ABOUT THIS EXERCISE – Copy, exactly and without additions, every line in the records below from the one holding "after (dstCode 1) (exec (.sbox 0x3A#8)" through the one holding "KEY_LEN = 7. -/", both ends included.

*** TASK MATERIAL Section Begins ***

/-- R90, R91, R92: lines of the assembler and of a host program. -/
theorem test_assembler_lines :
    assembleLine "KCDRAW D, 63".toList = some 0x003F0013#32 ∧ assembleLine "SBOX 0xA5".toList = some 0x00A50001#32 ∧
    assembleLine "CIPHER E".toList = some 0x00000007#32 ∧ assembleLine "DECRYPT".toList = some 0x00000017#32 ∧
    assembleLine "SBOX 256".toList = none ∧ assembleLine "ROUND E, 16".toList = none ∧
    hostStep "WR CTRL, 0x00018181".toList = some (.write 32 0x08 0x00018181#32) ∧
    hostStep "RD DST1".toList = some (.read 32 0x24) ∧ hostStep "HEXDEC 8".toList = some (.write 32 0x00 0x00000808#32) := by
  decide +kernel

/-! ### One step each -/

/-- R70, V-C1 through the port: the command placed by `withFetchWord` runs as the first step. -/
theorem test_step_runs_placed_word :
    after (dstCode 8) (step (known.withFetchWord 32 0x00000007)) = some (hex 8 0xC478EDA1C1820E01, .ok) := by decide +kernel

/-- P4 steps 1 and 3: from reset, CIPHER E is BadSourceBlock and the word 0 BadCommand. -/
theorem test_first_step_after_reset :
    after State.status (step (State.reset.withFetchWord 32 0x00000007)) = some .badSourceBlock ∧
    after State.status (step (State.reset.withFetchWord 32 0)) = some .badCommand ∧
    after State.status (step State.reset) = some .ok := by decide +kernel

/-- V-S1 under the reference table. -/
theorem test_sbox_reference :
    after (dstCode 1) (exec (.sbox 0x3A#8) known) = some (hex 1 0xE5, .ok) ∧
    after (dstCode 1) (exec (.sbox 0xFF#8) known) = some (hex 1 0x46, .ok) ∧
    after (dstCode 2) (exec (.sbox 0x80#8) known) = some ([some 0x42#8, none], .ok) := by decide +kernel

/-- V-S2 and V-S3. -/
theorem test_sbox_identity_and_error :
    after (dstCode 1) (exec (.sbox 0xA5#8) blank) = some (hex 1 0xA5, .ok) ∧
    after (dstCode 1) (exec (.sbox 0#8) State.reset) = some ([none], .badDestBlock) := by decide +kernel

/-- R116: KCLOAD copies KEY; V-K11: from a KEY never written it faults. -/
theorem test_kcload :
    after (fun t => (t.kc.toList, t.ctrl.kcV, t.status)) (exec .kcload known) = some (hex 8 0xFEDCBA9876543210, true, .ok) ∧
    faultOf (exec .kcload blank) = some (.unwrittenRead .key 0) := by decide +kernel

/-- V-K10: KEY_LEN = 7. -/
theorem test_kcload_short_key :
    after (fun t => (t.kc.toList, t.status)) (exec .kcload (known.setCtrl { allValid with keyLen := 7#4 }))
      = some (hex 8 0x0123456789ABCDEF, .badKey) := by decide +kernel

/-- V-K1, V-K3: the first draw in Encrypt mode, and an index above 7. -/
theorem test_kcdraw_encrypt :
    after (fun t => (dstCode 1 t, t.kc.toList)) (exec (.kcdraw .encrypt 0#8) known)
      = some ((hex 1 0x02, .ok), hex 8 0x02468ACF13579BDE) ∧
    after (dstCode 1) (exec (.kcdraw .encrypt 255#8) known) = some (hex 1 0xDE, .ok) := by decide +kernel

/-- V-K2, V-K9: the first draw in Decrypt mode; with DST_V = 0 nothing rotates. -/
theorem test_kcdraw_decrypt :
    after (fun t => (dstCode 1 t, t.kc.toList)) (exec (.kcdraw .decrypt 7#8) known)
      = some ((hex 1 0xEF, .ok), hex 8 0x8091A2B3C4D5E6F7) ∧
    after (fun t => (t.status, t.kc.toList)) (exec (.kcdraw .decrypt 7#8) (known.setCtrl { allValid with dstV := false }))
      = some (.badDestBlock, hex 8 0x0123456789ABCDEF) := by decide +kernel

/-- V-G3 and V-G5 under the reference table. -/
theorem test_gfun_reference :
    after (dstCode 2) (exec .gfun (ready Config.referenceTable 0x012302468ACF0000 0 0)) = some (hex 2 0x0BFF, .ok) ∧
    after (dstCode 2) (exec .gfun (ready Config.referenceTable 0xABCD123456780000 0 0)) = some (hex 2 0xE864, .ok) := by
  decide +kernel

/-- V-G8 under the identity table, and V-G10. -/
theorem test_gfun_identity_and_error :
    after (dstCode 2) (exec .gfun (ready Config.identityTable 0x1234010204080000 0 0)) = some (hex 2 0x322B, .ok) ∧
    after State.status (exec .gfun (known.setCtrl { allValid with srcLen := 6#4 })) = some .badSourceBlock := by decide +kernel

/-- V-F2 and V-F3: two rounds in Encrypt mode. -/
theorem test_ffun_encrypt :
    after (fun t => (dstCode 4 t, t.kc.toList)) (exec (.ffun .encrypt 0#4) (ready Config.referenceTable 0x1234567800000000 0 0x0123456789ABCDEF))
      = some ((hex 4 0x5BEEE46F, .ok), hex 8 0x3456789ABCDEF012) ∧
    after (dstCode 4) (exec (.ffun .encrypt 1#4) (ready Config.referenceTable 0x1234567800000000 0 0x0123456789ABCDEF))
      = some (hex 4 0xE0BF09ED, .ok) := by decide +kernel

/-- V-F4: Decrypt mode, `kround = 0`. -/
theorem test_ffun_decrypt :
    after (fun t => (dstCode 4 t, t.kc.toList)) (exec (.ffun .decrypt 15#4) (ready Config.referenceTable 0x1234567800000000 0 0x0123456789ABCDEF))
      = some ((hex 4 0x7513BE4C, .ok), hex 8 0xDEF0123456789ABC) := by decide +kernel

*** TASK MATERIAL Section Ends ***

TASK SOLUTION –
    after (dstCode 1) (exec (.sbox 0x3A#8) known) = some (hex 1 0xE5, .ok) ∧
    after (dstCode 1) (exec (.sbox 0xFF#8) known) = some (hex 1 0x46, .ok) ∧
    after (dstCode 2) (exec (.sbox 0x80#8) known) = some ([some 0x42#8, none], .ok) := by decide +kernel

/-- V-S2 and V-S3. -/
theorem test_sbox_identity_and_error :
    after (dstCode 1) (exec (.sbox 0xA5#8) blank) = some (hex 1 0xA5, .ok) ∧
    after (dstCode 1) (exec (.sbox 0#8) State.reset) = some ([none], .badDestBlock) := by decide +kernel

/-- R116: KCLOAD copies KEY; V-K11: from a KEY never written it faults. -/
theorem test_kcload :
    after (fun t => (t.kc.toList, t.ctrl.kcV, t.status)) (exec .kcload known) = some (hex 8 0xFEDCBA9876543210, true, .ok) ∧
    faultOf (exec .kcload blank) = some (.unwrittenRead .key 0) := by decide +kernel

/-- V-K10: KEY_LEN = 7. -/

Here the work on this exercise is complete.